Where does the string "index" appear in the records? Copy each line that holds it.

Data for this task:
§
-- ==== Sys2Proof/Machine/Load.lean ====
section
/-! DEFINITION. The load arbiter (chapter 8): requests, the rotating evaluation, returns,
withdrawals. An evaluation books its grants and hands them (R142); the exhibit acts on a handed
grant in an event of its own (`deliver`, Machine/Events.lean). Each request, grant, return, withdrawal
and refusal sets EXHIBITS, whatever the exhibit's view shows after it (R149). -/

namespace Sys2Proof.Machine

/-- The head of a wait list: first in cyclic exhibit-number order after the last-granted (R140). -/
def headOf (last : Option Nat) (wait : List Request) : Option Request :=
  match last with
  | none => wait.head?
  | some e =>
    match wait.find? (fun r => decide (e < r.ex)) with
    | some r => some r
    | none => wait.head?

/-- Book a grant: the entry leaves the wait list, its units are added to the granted units and to
the exhibit's holding, the exhibit becomes the last granted, and the grant is handed (R140, R142). -/
def book (g : Nat) (r : Request) (s : State) : State :=
  let s1 := s.modGroup g (fun x =>
    { x with granted := x.granted + r.units, wait := x.wait.filter (fun q => q.ex != r.ex),
             last := some r.ex })
  let s2 := setNotice noticeExhibits
    (s1.modEx r.ex (fun x => { x with units := x.units + r.units }))
  { s2 with handed := s2.handed ++ [.grant r.ex r.purpose] }

/-- Grant heads that fit, at most `n` of them, until a head does not fit (R140). -/
def evaluateLoop : Nat → Nat → State → State
  | 0, _, s => s
  | n + 1, g, s =>
    match headOf (s.group g).last (s.group g).wait with
    | none => s
    | some r =>
      if (s.group g).granted + r.units ≤ (s.group g).budget then evaluateLoop n g (book g r s) else s

/-- An evaluation of a power group (R140): each grant shortens the wait list, so its length bounds
the number of grants. -/
def evaluate (g : Nat) (s : State) : State := evaluateLoop (s.group g).wait.length g s

/-- Put a request in its exhibit's place. -/
def insertRequest (r : Request) : List Request → List Request
  | [] => [r]
  | q :: l => if r.ex < q.ex then r :: q :: l else q :: insertRequest r l

/-- Withdraw the exhibit's request; a withdrawal with no entry changes nothing (R144). -/
def withdraw (e : Nat) (s : State) : State :=
  match s.request e with
  | none => s
  | some _ =>
    let g := (s.ex e).group
    evaluate g (setNotice noticeExhibits
      (s.modGroup g (fun x => { x with wait := x.wait.filter (fun q => q.ex != e) })))

/-- Make a request of at least one unit (R139). The answer says whether it was refused as over
budget; the caller acts on a refusal by its purpose (R145). -/
def request (e units : Nat) (p : Purpose) (s : State) : State × Bool :=
  let g := (s.ex e).group
  if (s.group g).budget < units then (withdraw e (setNotice noticeExhibits s), true)
  else
    (evaluate g (setNotice noticeExhibits (s.modGroup g (fun x =>
      { x with wait := insertRequest ⟨e, units, p⟩ (x.wait.filter (fun q => q.ex != e)) }))), false)

/-- Return units of an exhibit's holding to its group; a return is followed by an evaluation
(R143). Returning nothing is no return. -/
def returnUnits (e n : Nat) (s : State) : State :=
  if n = 0 then s
  else
    let g := (s.ex e).group
    let s1 := s.modEx e (fun x => { x with units := x.units - n })
    evaluate g (setNotice noticeExhibits (s1.modGroup g (fun x => { x with granted := x.granted - n })))

/-- Return the run units held: the holding beyond the hold units (R143). -/
def returnRun (e : Nat) (s : State) : State :=
  returnUnits e ((s.ex e).units - (s.ex e).holdUnits) s

/-- Return everything held (R143). -/
def returnAll (e : Nat) (s : State) : State := returnUnits e (s.ex e).units s

end Sys2Proof.Machine
end

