-- ==== Sys2Proof/Machine/Views.lean ====
section
/-! DEFINITION. The part-written views (R2, R21, R84, R112, R137, R148, R149, R168, R178, R182): what
each record reads, and the writing of a changed record under its edit count. -/

namespace Sys2Proof.Machine

/-- Write a record: when the contents change, the edit count goes odd and even again (R182). DESIGN
CHOICE, unsafe: changes of a record that cancel out within one event are no change, and leave the count
unmoved (R148; log entry 19). -/
def View.put {α : Type} [DecidableEq α] (v : View α) (b : α) : View α :=
  if v.body = b then v else ⟨v.edit + 2, b⟩

/-! ### The exhibit view (section 11.11) -/

/-- The move kind, the energised flag and the set or arrived mark, without the phase. -/
def axisKey (b0 b1 : Byte) : Byte × Byte := (b0, b1 &&& 0x33)

/-- Whether the axis is set in the present homing, or arrived in the present waypoint (R137). -/
def axisMark (x : Exhibit) (k : Nat) : Bool :=
  match x.run with
  | some r => r.arrived.contains k
  | none =>
    (x.state == .homing || x.heldAct == some .homing) && x.axesSet.contains k

/-- Phase bits of the axis record. -/
def phaseCode : Option Phase → Nat
  | none => 0 | some .rampUp => 1 | some .cruise => 2 | some .rampDown => 3

/-- Move kind bits of the axis record. -/
def kindCode : Option MoveKind → Nat
  | none => 0 | some .waypoint => 1 | some .homing => 2

/-- The 13 bytes of one axis record from its channel (section 11.11). -/
def axisBytes (c : Channel) (mark : Bool) : List Byte :=
  bytesOf 1 c.state.code ++
  bytesOf 1 (kindCode c.kind + 4 * phaseCode c.phase + bitAt 4 c.energised + bitAt 5 mark) ++
  bytesOf 1 c.exp ++ bytesOf 2 c.v ++ bytesOf 2 c.counter ++
  signedBytes 3 c.steps ++ signedBytes 3 (c.target.getD 0)

/-- The axis record that the view shows: it is written when the channel state, the move kind, the
energised flag or the mark changes, and otherwise stands as it was (R137). -/
def axisView (s : State) (x : Exhibit) (fresh : Bool) (old : List Byte) (k : Nat) : List Byte :=
  match x.axisAt k with
  | none => bytesOf 13 0
  | some a =>
    let new := axisBytes (s.ch a.channel) (axisMark x k)
    let was := fitBytes 13 (old.drop (74 + 13 * k))
    if !fresh && axisKey (was.getD 0 0) (was.getD 1 0) = axisKey (new.getD 0 0) (new.getD 1 0)
    then was else new

/-- The optional tick as four bytes; an absent field reads zero. -/
def tickBytes (t : Option Tick) : List Byte := bytesOf 4 ((t.map BitVec.toNat).getD 0)

/-- Held activity and braking target use the state codes of their targets (section 11.11). -/
def heldCode : Option Activity → Nat
  | none => 0 | some .homing => 1 | some .running => 3

/-- The braking target's code. -/
def targetCode : Option Target → Nat
  | none => 0 | some .ready => 2 | some .held => 5 | some .lockedOut => 8

/-- The axis channel of a slot, 255 for an unused slot (R2). -/
def channelCode (x : Exhibit) (k : Nat) : Nat :=
  match x.axisAt k with | none => 255 | some a => a.channel

/-- The slot number of an order origin, 0 for PRESS. -/
def originSlot : Origin → Nat
  | .press => 0 | .order k => k

/-- Whether an origin is an order. -/
def originIsOrder : Origin → Bool
  | .press => false | .order _ => true

/-- Cause bits of the cause set that satisfy a test. -/
def causeBits (x : Exhibit) (t : CauseState → Bool) : Nat :=
  ((x.causes.filter (fun c => t c.state)).map (fun c => 2 ^ (c.cause.code - 1))).sum

/-- Whether a cause is pending. -/
def CauseState.isPending : CauseState → Bool
  | .entered _ => false | .pending _ => true

/-- Bytes 32-57: units, the run and the queued start (R149, R112, R75). -/
def runBytes (s : State) (e : Nat) (x : Exhibit) : List Byte :=
  bytesOf 2 x.holdUnits ++ bytesOf 2 x.units ++
  bytesOf 2 (((s.request e).map (·.units)).getD 0) ++
  bytesOf 1 ((x.run.map (·.routine)).getD 0) ++ bytesOf 1 ((x.run.map (·.index)).getD 0) ++
  tickBytes x.restTimer ++ tickBytes (x.run.bind (·.dwell)) ++ bytesOf 4 x.clamp.toNat ++
  bytesOf 1 ((x.run.bind (·.loopLeft)).getD 0) ++
  bytesOf 1
    (bitAt 0 ((x.run.map (fun r => originIsOrder r.origin)).getD false) +
     bitAt 1 ((x.run.map (·.originDone)).getD false) +
     bitAt 2 ((x.run.map (·.atEnd)).getD false) +
     bitAt 4 x.queued.isSome +
     bitAt 5 ((x.queued.map (fun q => originIsOrder q.origin)).getD false) +
     bitAt 6 ((x.queued.map (·.replace)).getD false)) ++
  bytesOf 1 ((x.run.map (fun r => originSlot r.origin)).getD 0) ++
  bytesOf 1 ((x.queued.map (·.routine)).getD 0) ++
  bytesOf 2 ((x.run.map (·.finished)).getD 0)

/-- Bytes 58-75: the queued start's slot and the capture record (R75, R178). -/
def captureBytes (x : Exhibit) : List Byte :=
  bytesOf 1 ((x.queued.map (fun q => originSlot q.origin)).getD 0) ++
  match x.capture with
  | none => bytesOf 17 0
  | some c =>
    bytesOf 1 c.report.kind.code ++ bytesOf 4 c.tick.toNat ++ bytesOf 1 c.before.code ++
    bytesOf 1 c.routine ++ bytesOf 1 c.index ++ bytesOf 1 c.report.slot ++
    bytesOf 1 c.report.channel ++ bytesOf 1 x.laterFaults ++ bytesOf 2 c.report.velocity ++
    signedBytes 4 c.report.position

/-- Bytes 2-31: state, label, masks, reasons, station range, channels, call settings, cause set. -/
def entryBytes (s : State) (e : Nat) (x : Exhibit) : List Byte :=
  bytesOf 1 x.state.code ++
  bytesOf 1 (bitAt 0 x.wakePending + bitAt 1 x.restTimer.isSome + bitAt 2 x.call.remoteClear +
    bitAt 3 x.retire.isSome) ++
  fitBytes 12 x.label ++ bytesOf 1 x.access.toNat ++
  bytesOf 1 (bitAt 0 x.hold.guard + bitAt 1 x.hold.order + bitAt 2 x.hold.gallery +
    bitAt 4 x.lock.key + bitAt 5 x.lock.order) ++
  bytesOf 1 (heldCode x.heldAct + 16 * targetCode x.target) ++
  bytesOf 1 (lampCode x.lamp + 16 * ((s.request e).map (·.purpose.code)).getD 0) ++
  bytesOf 1 ((x.stations.map (·.base)).getD 0) ++ bytesOf 1 ((x.stations.map (·.count)).getD 0) ++
  (List.range 4).flatMap (fun k => bytesOf 1 (channelCode x k)) ++
  bytesOf 1 (if x.axes.isEmpty then 255 else x.group) ++
  bytesOf 1 x.call.zone ++ bytesOf 1 x.call.levels ++
  bytesOf 1 (causeBits x (fun _ => true)) ++ bytesOf 1 (causeBits x CauseState.isPending) ++
  bytesOf 1 ((x.run.map (·.phase.code)).getD 0)

/-- The contents of exhibit view `e` after its edit count: 126 bytes, all zero for an ABSENT entry
(R1, R2). `old` is what stands in the memory, from which unchanged axis records are kept. -/
def exhibitBytes (s : State) (e : Nat) (old : List Byte) : List Byte :=
  let x := s.ex e
  match x.state with
  | .absent => bytesOf 126 0
  | _ =>
    entryBytes s e x ++ runBytes s e x ++ captureBytes x ++
    (List.range 4).flatMap (axisView s x (old.getD 0 0 == 0) old)

/-- The exhibit view in the memory; a cleared memory reads zero. -/
def State.exView (s : State) (e : Nat) : View (List Byte) :=
  lookup ⟨0, bytesOf 126 0⟩ s.views.exhibits e

/-- Exhibit view `e` as rewritten from its entry. -/
def newExView (s : State) (e : Nat) : View (List Byte) :=
  (s.exView e).put (exhibitBytes s e (s.exView e).body)

/-- Rewrite exhibit view `e` and set EXHIBITS if it changes (R2). -/
def publishExhibit (e : Nat) (s : State) : State :=
  { s with
    views := { s.views with exhibits := store s.views.exhibits e (newExView s e) }
    notice := s.notice ||| noticeIf (newExView s e != s.exView e) noticeExhibits }

/-! ### The other views -/

/-- The tally record of an input (R84). -/
def tallyBody (s : State) (i : Nat) : TallyBody where
  accepted := (s.inp i).accepted
  cls := match s.classOf i with | none => 0 | some c => c.code
  exhibit := (s.inp i).owner.getD 255
  presses := (s.inp i).presses
  acted := (s.inp i).acted
  declined := (s.inp i).declined
  suppressed := (s.inp i).suppressed
  tokens := match (s.inp i).bucket with | none => 0 | some b => b.tokens
  lastEvent := (s.inp i).lastEvent

/-- The group record of a power group (R148). -/
def groupBody (s : State) (g : Nat) : GroupBody :=
  let x := s.group g
  let h := headOf x.last x.wait
  { budget := x.budget, granted := x.granted, waiting := x.wait.length,
    head := (h.map (·.ex)).getD 255, headUnits := (h.map (·.units)).getD 0,
    last := x.last.getD 255 }

/-- The beacon record of a beacon table entry: its address, 0 for a FREE entry, and its display byte
(R168). An entry kept for a DARK owed since a PART RESET reads FREE (R169; log entry 21). -/
def beaconBody (s : State) (b : Nat) : BeaconBody :=
  let x := s.beacon b
  if x.readsFree then ⟨0, 0⟩
  else ⟨x.addr, match x.pattern with | none => 0 | some p => p + 1⟩

/-- The pattern that a call shows: folded while RINGING, the zone's acknowledged pattern after
(R156). The effective count is the smaller of the requested levels and the allocated count. -/
def callPattern (s : State) (c : Call) : Nat :=
  let z := s.zone (s.ex c.ex).call.zone
  match c.ack with
  | some _ => z.ack
  | none => z.base + (c.severity - 1) * min (s.ex c.ex).call.levels z.count / 4

/-- The call record of a call number after its edit count (section 11.11). -/
def callBytes (s : State) (n : Nat) : List Byte :=
  let x := s.callEntry n
  match x.call with
  | none => bytesOf 1 0 ++ bytesOf 1 x.gen ++ bytesOf 28 0
  | some c =>
    bytesOf 1 (match c.ack with | none => 1 | some _ => 2) ++ bytesOf 1 x.gen ++
    bytesOf 1 c.ex ++ bytesOf 1 c.cause.code ++ bytesOf 1 c.severity ++ bytesOf 1 c.tier ++
    bytesOf 4 c.raise.toNat ++ bytesOf 4 c.tierTick.toNat ++ tickBytes c.escalation ++
    tickBytes (c.ack.map (·.tick)) ++ tickBytes (c.ack.bind (·.holdExp)) ++
    bytesOf 1 c.repeats ++ bytesOf 1 ((c.ack.map (·.source.code)).getD 0) ++
    [(c.ack.map (·.tag)).getD 0] ++ bytesOf 1 (callPattern s c)

/-- The number of pending causes in the gallery (R153). -/
def pendingCount (s : State) : Nat :=
  ((keys s.exhibits).map (fun e =>
    ((s.ex e).causes.filter (fun c => c.state.isPending)).length)).sum

/-- What the link view shows of a node (R55). -/
def nodeView (n : Node) : NodeView := ⟨n.state.code, n.miss, n.status⟩

/-- The sampled levels of a channel's inputs (R137). -/
def levelsOf (c : Channel) : Levels := ⟨c.home, c.limit, c.ready, c.fault⟩

/-- The members of a table that show something else than its default record shows, so that listing a
record that shows nothing new changes no view. -/
def shownOf {α β : Type} [DecidableEq β] (f : α → β) (d : α) (t : Tab α) : Tab β :=
  t.filterMap (fun p => if f p.2 = f d then none else some (p.1, f p.2))

/-- The gallery header (R179). -/
def headerBody (s : State) : HeaderBody where
  mode := s.mode.code
  haltPin := s.haltPin
  linkMask := s.linkMask
  timeout := s.linkTimeout
  depth := s.depth
  nodes := shownOf nodeView .fresh s.nodes
  curPage := s.curPage.getD 255
  lastPage := s.lastPage.getD 255
  nextSeq := s.nextSeq
  free := freePlaces s
  largest := largestFree s
  pending := pendingCount s
  bad := s.badFrames
  stale := s.staleAcks
  levels := shownOf levelsOf .fresh s.channels
  control := s.control
  denial := s.denial
  dueCount := s.dueList.length

/-! ### Writing every changed record -/

/-- Rewrite the listed records of a table of views. -/
def putAll {α : Type} [DecidableEq α] (d : View α) (f : Nat → α → α) (ks : List Nat)
    (t : Tab (View α)) : Tab (View α) :=
  ks.foldl (fun t k =>
    let v := lookup d t k
    if v.body = f k v.body then t else store t k (v.put (f k v.body))) t

/-- The views as rewritten from the blocks' records. A record whose block has never written it is
not listed and stands at its reset value. -/
def newViews (s : State) : Views where
  header := s.views.header.put (headerBody s)
  exhibits := putAll ⟨0, bytesOf 126 0⟩ (fun e old => exhibitBytes s e old) (keys s.exhibits)
    s.views.exhibits
  calls := putAll ⟨0, bytesOf 30 0⟩ (fun n _ => callBytes s n) (keys s.calls) s.views.calls
  groups := putAll ⟨0, .fresh⟩ (fun g _ => groupBody s g) (keys s.groups) s.views.groups
  beacons := putAll ⟨0, ⟨0, 0⟩⟩ (fun b _ => beaconBody s b) (keys s.beacons) s.views.beacons
  tallies := putAll ⟨0, .fresh⟩ (fun i _ => tallyBody s i) (keys s.inputs) s.views.tallies

/-- The notices that rewriting the views sets: EXHIBITS for an exhibit view or the mode and pin in
the header (R2, R37), CALLS for a call or beacon record or one of the three counts (R168). -/
def viewNotices (v w : Views) : BitVec 6 :=
  noticeIf (v.exhibits != w.exhibits || v.header.body.mode != w.header.body.mode ||
    v.header.body.haltPin != w.header.body.haltPin) noticeExhibits |||
  noticeIf (v.calls != w.calls || v.beacons != w.beacons ||
    v.header.body.pending != w.header.body.pending || v.header.body.bad != w.header.body.bad ||
    v.header.body.stale != w.header.body.stale) noticeCalls

/-- Rewrite every record that has changed, and set the notices of the changes. -/
def publish (s : State) : State :=
  { s with views := newViews s, notice := s.notice ||| viewNotices s.views (newViews s) }

end Sys2Proof.Machine
end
§
Solution below:
  bytesOf 1 ((x.run.map (·.routine)).getD 0) ++ bytesOf 1 ((x.run.map (·.index)).getD 0) ++
    bytesOf 1 c.routine ++ bytesOf 1 c.index ++ bytesOf 1 c.report.slot ++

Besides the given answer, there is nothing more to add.